Le caractère fondamental du droit à la santé nous est régulièrement rappelé par l'actualité juridique.

Depuis plusieurs années, les risques psychosociaux (RPS) sont progressivement considérés comme des risques professionnels à part entière. Cependant, les termes et les réalités qu'ils recouvrent en matière de cause et d'effets restent peu connus ou mal appréhendés par les entreprises. Ils sont le plus souvent décrits par leurs effets (stress, violences, souffrance éthique…) et non par leurs causes, ni même par les atteintes à la santé occasionnées.

La France dispose aujourd'hui d'une législation permettant une réelle prise en compte de ces risques professionnels, et visant une responsabilisation des établissements, tant dans le secteur privé que public.

I. Le cadre juridique en matière de risques psychosociaux

Il convient tout d’abord d’appréhender la notion de risques psychosociaux (A) avant d’étudier l’obligation de sécurité de résultat en matière de santé mis à la charge de l’employeur (B).

A. La notion de risques psychosociaux

1. Les composantes du risque psychosocial

Les risques psychosociaux en France ne sont pas définis. Sous l’entité « risques psychosociaux » (RPS) le ministère du travail entend : « Des risques professionnels qui portent atteinte à l'intégrité physique et à la santé mentale des salariés : stress (a), harcèlement (b,c), épuisement professionnel, violence au travail (d).
Ceux-ci peuvent entraîner des pathologies telles que : dépressions, maladies psychosomatiques, problèmes de sommeil, anxiété, mais aussi générer des troubles musculo-squelettiques, des maladies cardio-vasculaires voire entraîner des accidents du travail ». De nombreux risques psychosociaux peuvent induire des troubles psychosociaux. De nombreuses études montrent en effet cette corrélation.

a). Le stress au travail

Les cas de stress dans l’entreprise sont parfois niés ou attribués uniquement à la fragilité ou à l’inadaptation au poste de certains salariés.
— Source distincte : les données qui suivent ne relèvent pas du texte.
theorem keeps_showDemand {s : State} (hs : Keeps qq oo s) : Keeps qq oo (State.showDemand s) := by
  unfold State.showDemand
  try dsimp only
  repeat' first
    | (with_reducible first | assumption | apply keeps_maxFld | apply keeps_setFld)
    | (with_reducible apply Keeps.mk; dsimp only; with_reducible apply Keeps.ok)

theorem keeps_locate {s : State} (x : Stripe) (hs : Keeps qq oo s) : Keeps qq oo (State.locate s x) := by
  unfold State.locate
  try dsimp only
  repeat' first
    | (with_reducible first | assumption | apply keeps_setFld | apply keeps_showDemand)
    | (with_reducible apply Keeps.mk; dsimp only; with_reducible apply Keeps.ok)

theorem keeps_sample {s : State} (x : Stripe) (m : Sample) (hs : Keeps qq oo s) : Keeps qq oo (State.sample s x m) := by
  unfold State.sample
  repeat' first
    | (with_reducible first | assumption | apply keeps_see | apply keeps_locate)

theorem keeps_peak {s : State} (hs : Keeps qq oo s) : Keeps qq oo (State.peak s) := by
  unfold State.peak
  try dsimp only
  repeat' first
    | (with_reducible first | assumption)
    | (with_reducible apply Keeps.mk; dsimp only; with_reducible apply Keeps.ok)

theorem keeps_fallback {s : State} (hs : Keeps qq oo s) : Keeps qq oo (State.fallback s) := by
  unfold State.fallback
  repeat' first
    | (with_reducible first | assumption | apply keeps_ite | apply keeps_setFld)
    | split

theorem keeps_cutFlashes {s : State} (l : List Nat) (hs : Keeps qq oo s) : Keeps qq oo (State.cutFlashes s l) := by
  unfold State.cutFlashes
  try dsimp only
  repeat' first
    | (with_reducible first | assumption)
    | (with_reducible apply Keeps.mk; dsimp only; with_reducible apply Keeps.ok)
    | (intro _; intros; try dsimp only)

theorem keeps_linkLost {s : State} (inWindow : Bool) (hs : Keeps qq oo s) : Keeps qq oo (State.linkLost s inWindow) := by
  unfold State.linkLost
  try dsimp only
  repeat' first
    | (with_reducible first | assumption | apply keeps_ite | apply keeps_fallback | apply keeps_contain | apply keeps_cutFlashes)
    | (with_reducible first | apply keeps_record)
    | (with_reducible apply Keeps.mk; dsimp only; with_reducible apply Keeps.ok)
    | split

theorem keeps_pace {s : State} (lim : Nat) (lag : Nat) (hs : Keeps qq oo s) : Keeps qq oo (State.pace s lim lag) := by
  unfold State.pace
  try dsimp only
  repeat' first
    | (with_reducible first | assumption | apply keeps_ite | apply keeps_wr | apply keeps_setFld | apply keeps_record)
    | (with_reducible apply Keeps.mk; dsimp only; with_reducible apply Keeps.ok)
    | split

theorem keeps_strobe {s : State} (x : Stripe) (hs : Keeps qq oo s) : Keeps qq oo (State.strobe s x) := by
  unfold State.strobe
  try dsimp only
  repeat' first
    | (with_reducible first | assumption | apply keeps_boundaryOf | apply keeps_take | apply keeps_wr64 | apply keeps_emit | apply keeps_foldl)
    | (with_reducible apply Keeps.mk; dsimp only; with_reducible apply Keeps.ok)
    | (intro _; intros; try dsimp only)

theorem keeps_withholdLate {s : State} (x : Stripe) (f : Nat) (hs : Keeps qq oo s) : Keeps qq oo (State.withholdLate s x f) := by
  unfold State.withholdLate
  repeat' first
    | (with_reducible first | assumption | apply keeps_withhold | apply keeps_foldl)
    | (intro _; intros; try dsimp only)

theorem keeps_lastFired {s : State} (x : Stripe) (hs : Keeps qq oo s) : Keeps qq oo (State.lastFired s x) := by
  unfold State.lastFired
  try dsimp only
  repeat' first
    | (with_reducible first | assumption | apply keeps_ite | apply keeps_modStripe | apply keeps_droverTo | apply keeps_showStripes)
    | exact fun _ => rfl
    | (intro t; (try dsimp only); (repeat' split) <;> rfl)
    | (with_reducible apply Keeps.mk; dsimp only; with_reducible apply Keeps.ok)
    | (intro _; intros; try dsimp only)
    | split

theorem keeps_missedCkpt {s : State} (x : Stripe) (hs : Keeps qq oo s) : Keeps qq oo (State.missedCkpt s x) := by
  unfold State.missedCkpt
  try dsimp only
  repeat' first
    | (with_reducible first | assumption | apply keeps_modStripe | apply keeps_fail | apply keeps_endIfDone | apply keeps_foldl)
    | exact fun _ => rfl
    | (intro t; (try dsimp only); (repeat' split) <;> rfl)
    | (with_reducible apply Keeps.mk; dsimp only; with_reducible apply Keeps.ok)
    | (intro _; intros; try dsimp only)

theorem keeps_afterStrobe {s : State} (x : Stripe) (hs : Keeps qq oo s) : Keeps qq oo (State.afterStrobe s x) := by
  unfold State.afterStrobe
  try dsimp only
  repeat' first
    | (with_reducible first | assumption | apply keeps_ite | apply keeps_contain | apply keeps_modStripe | apply keeps_missedCkpt)
    | exact fun _ => rfl
    | (intro t; (try dsimp only); (repeat' split) <;> rfl)
    | (with_reducible apply Keeps.mk; dsimp only; with_reducible apply Keeps.ok)
    | (intro _; intros; try dsimp only)
    | split

theorem keeps_fire {s : State} (x : Stripe) (sincePs : Nat) (hs : Keeps qq oo s) : Keeps qq oo (State.fire s x sincePs) := by
  unfold State.fire
  try dsimp only
  repeat' first
    | (with_reducible first | assumption | apply keeps_ite | apply keeps_fresh | apply keeps_take | apply keeps_strobe)
    | (with_reducible first | apply keeps_withholdLate | apply keeps_droverTo | apply keeps_pace | apply keeps_showDemand)
    | (with_reducible first | apply keeps_lastFired | apply keeps_afterStrobe)
    | (with_reducible apply Keeps.mk; dsimp only; with_reducible apply Keeps.ok)
    | split

theorem keeps_resumed {s : State} (x : Stripe) (hs : Keeps qq oo s) : Keeps qq oo (State.resumed s x) := by
  unfold State.resumed
  try dsimp only
  repeat' first
    | (with_reducible first | assumption | apply keeps_modStripe | apply keeps_setFld | apply keeps_showStripes)
    | exact fun _ => rfl
    | (intro t; (try dsimp only); (repeat' split) <;> rfl)
    | (with_reducible apply Keeps.mk; dsimp only; with_reducible apply Keeps.ok)
    | (intro _; intros; try dsimp only)

theorem keeps_overspeed {s : State} (hs : Keeps qq oo s) : Keeps qq oo (State.overspeed s) := by
  unfold State.overspeed
  repeat' first
    | (with_reducible first | assumption | apply keeps_ite | apply keeps_cutFlashes | apply keeps_contain)
    | (with_reducible apply Keeps.mk; dsimp only; with_reducible apply Keeps.ok)
    | split

theorem keeps_sampled {s : State} (x : Stripe) (m : Sample) (inWindow : Bool) (hs : Keeps qq oo s) : Keeps qq oo (State.sampled s x m inWindow) := by
  unfold State.sampled
  try dsimp only
  repeat' first
    | (with_reducible first | assumption | apply keeps_ite | apply keeps_sample | apply keeps_peak | apply keeps_overspeed)
    | (with_reducible apply Keeps.mk; dsimp only; with_reducible apply Keeps.ok)
    | split

theorem keeps_execFlashFire (smp : Sample) (sincePs : Nat) {s : State} (hs : Keeps qq oo s) : KeepsOut qq oo (execFlashFire smp sincePs s) := by
  unfold execFlashFire
  try dsimp only
  repeat' first
    | (with_reducible first | assumption | exact trivial | apply keepsOut_next | apply keepsOut_ite | apply keeps_ite | apply keeps_sample)
    | (with_reducible first | apply keeps_peak | apply keeps_overspeed | apply keeps_contain | apply keeps_resumed | apply keeps_fire)
    | (with_reducible apply Keeps.mk; dsimp only; with_reducible apply Keeps.ok)
    | split

theorem keeps_execZoneBoundary (smp : Sample) {s : State} (hs : Keeps qq oo s) : KeepsOut qq oo (execZoneBoundary smp s) := by
  unfold execZoneBoundary
  try dsimp only
  repeat' first
    | (with_reducible first | assumption | exact trivial | apply keepsOut_next | apply keepsOut_ite | apply keeps_ite | apply keeps_see)
    | (with_reducible first | apply keeps_sampled)
    | (with_reducible apply Keeps.mk; dsimp only; with_reducible apply Keeps.ok)
    | split

theorem keeps_confirmFlash {s : State} (i : Nat) (hs : Keeps qq oo s) : Keeps qq oo (State.confirmFlash s i) := by
  unfold State.confirmFlash
  try dsimp only
  repeat' first
    | (with_reducible first | assumption | apply keeps_ite | apply keeps_cutFrame | apply keeps_modFrames | apply keeps_foldl)
    | (with_reducible apply Keeps.mk; dsimp only; with_reducible apply Keeps.ok)
    | (intro _; intros; try dsimp only)
    | split

theorem keeps_execFlashConfirm (flash : Nat) {s : State} (hs : Keeps qq oo s) : KeepsOut qq oo (execFlashConfirm flash s) := by
  unfold execFlashConfirm
  repeat' first
    | (with_reducible first | assumption | exact trivial | apply keepsOut_next | apply keepsOut_ite | apply keeps_ite)
    | (with_reducible first | apply keeps_confirmFlash)
    | split

theorem keeps_execDroverOverspeed (smp : Sample) (inWindow : Bool) {s : State} (hs : Keeps qq oo s) : KeepsOut qq oo (execDroverOverspeed smp inWindow s) := by
  unfold execDroverOverspeed
  try dsimp only
  repeat' first
    | (with_reducible first | assumption | exact trivial | apply keepsOut_next | apply keepsOut_ite | apply keeps_ite | apply keeps_see)
    | (with_reducible first | apply keeps_sampled)
    | (with_reducible apply Keeps.mk; dsimp only; with_reducible apply Keeps.ok)
    | split

theorem keeps_loseChannel {s : State} (ch : Nat) (cause : Nat) (hs : Keeps qq oo s) : Keeps qq oo (State.loseChannel s ch cause) := by
  unfold State.loseChannel
  try dsimp only
  repeat' first
    | (with_reducible first | assumption | apply keeps_setEnc | apply keeps_wr)
    | (with_reducible apply Keeps.mk; dsimp only; with_reducible apply Keeps.ok)

theorem keeps_freezeCut {s : State} (cuts : List Nat) (hs : Keeps qq oo s) : Keeps qq oo (State.freezeCut s cuts) := by
  unfold State.freezeCut
  repeat' first
    | (with_reducible first | assumption | apply keeps_ite | apply keeps_record)
    | (with_reducible apply Keeps.mk; dsimp only; with_reducible apply Keeps.ok)
    | split

theorem keeps_takeOver {s : State} (hs : Keeps qq oo s) : Keeps qq oo (State.takeOver s) := by
  unfold State.takeOver
  try dsimp only
  repeat' first
    | (with_reducible first | assumption | apply keeps_setFld | apply keeps_record)
    | (with_reducible apply Keeps.mk; dsimp only; with_reducible apply Keeps.ok)

theorem keeps_atOnset {s : State} (l : Loss) (hs : Keeps qq oo s) : Keeps qq oo (State.atOnset s l) := by
  unfold State.atOnset
  try dsimp only
  repeat' first
    | (with_reducible first | assumption | apply keeps_ite | apply keeps_see | apply keeps_sample | apply keeps_peak)
    | (with_reducible apply Keeps.mk; dsimp only; with_reducible apply Keeps.ok)
    | split

theorem keeps_loss {s : State} (ch : Nat) (cause : Nat) (l : Loss) (hs : Keeps qq oo s) : Keeps qq oo (State.loss s ch cause l) := by
  unfold State.loss
  try dsimp only
  repeat' first
    | (with_reducible first | assumption | apply keeps_ite | apply keeps_atOnset | apply keeps_cutFlashes | apply keeps_loseChannel)
    | (with_reducible first | apply keeps_freezeCut | apply keeps_contain | apply keeps_takeOver)
    | (with_reducible apply Keeps.mk; dsimp only; with_reducible apply Keeps.ok)
    | (intro _; intros; try dsimp only)
    | split

theorem keeps_execPositionLoss (ch : Nat) (cause : Nat) (l : Loss) {s : State} (hs : Keeps qq oo s) : KeepsOut qq oo (execPositionLoss ch cause l s) := by
  unfold execPositionLoss
  repeat' first
    | (with_reducible first | assumption | exact trivial | apply keepsOut_next | apply keepsOut_ite | apply keeps_ite | apply keeps_loss)
    | split

theorem keeps_execEncFreeze (ch : Nat) (l : Loss) {s : State} (hs : Keeps qq oo s) : KeepsOut qq oo (execEncFreeze ch l s) := by
  unfold execEncFreeze
  repeat' first
    | (with_reducible first | assumption | exact trivial | apply keepsOut_next | apply keepsOut_ite | apply keeps_ite | apply keeps_loss)
    | split

theorem keeps_execEncWordSilent (ch : Nat) (l : Loss) {s : State} (hs : Keeps qq oo s) : KeepsOut qq oo (execEncWordSilent ch l s) := by
  unfold execEncWordSilent
  repeat' first
    | (with_reducible first | assumption | exact trivial | apply keepsOut_next | apply keepsOut_ite | apply keeps_ite | apply keeps_loss)
    | split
Le stress au travail a été identifié comme le premier risque psychosocial. En effet celui-ci est défini par l’accord national interprofessionnel (ANI) du 2 juillet 2008 comme un « état survenant lorsqu’il y a déséquilibre entre la perception qu’une personne a des contraintes que lui impose son environnement et la perception qu’elle a de ses propres ressources pour y faire face » (v. Conv. -Santé- n° 175/2008 des 4 et 5 août 2008).

b). Le harcèlement moral

Le harcèlement moral est une forme de violence insidieuse au sein du travail. L’article L. 1152-1du Code du travail définit le harcèlement moral comme des « agissements répétés qui ont pour objet ou pour effet une dégradation des conditions de travail susceptible de porter atteinte aux droits du salarié et à sa dignité, d’altérer sa santé physique ou mentale ou de compromettre son avenir professionnel ».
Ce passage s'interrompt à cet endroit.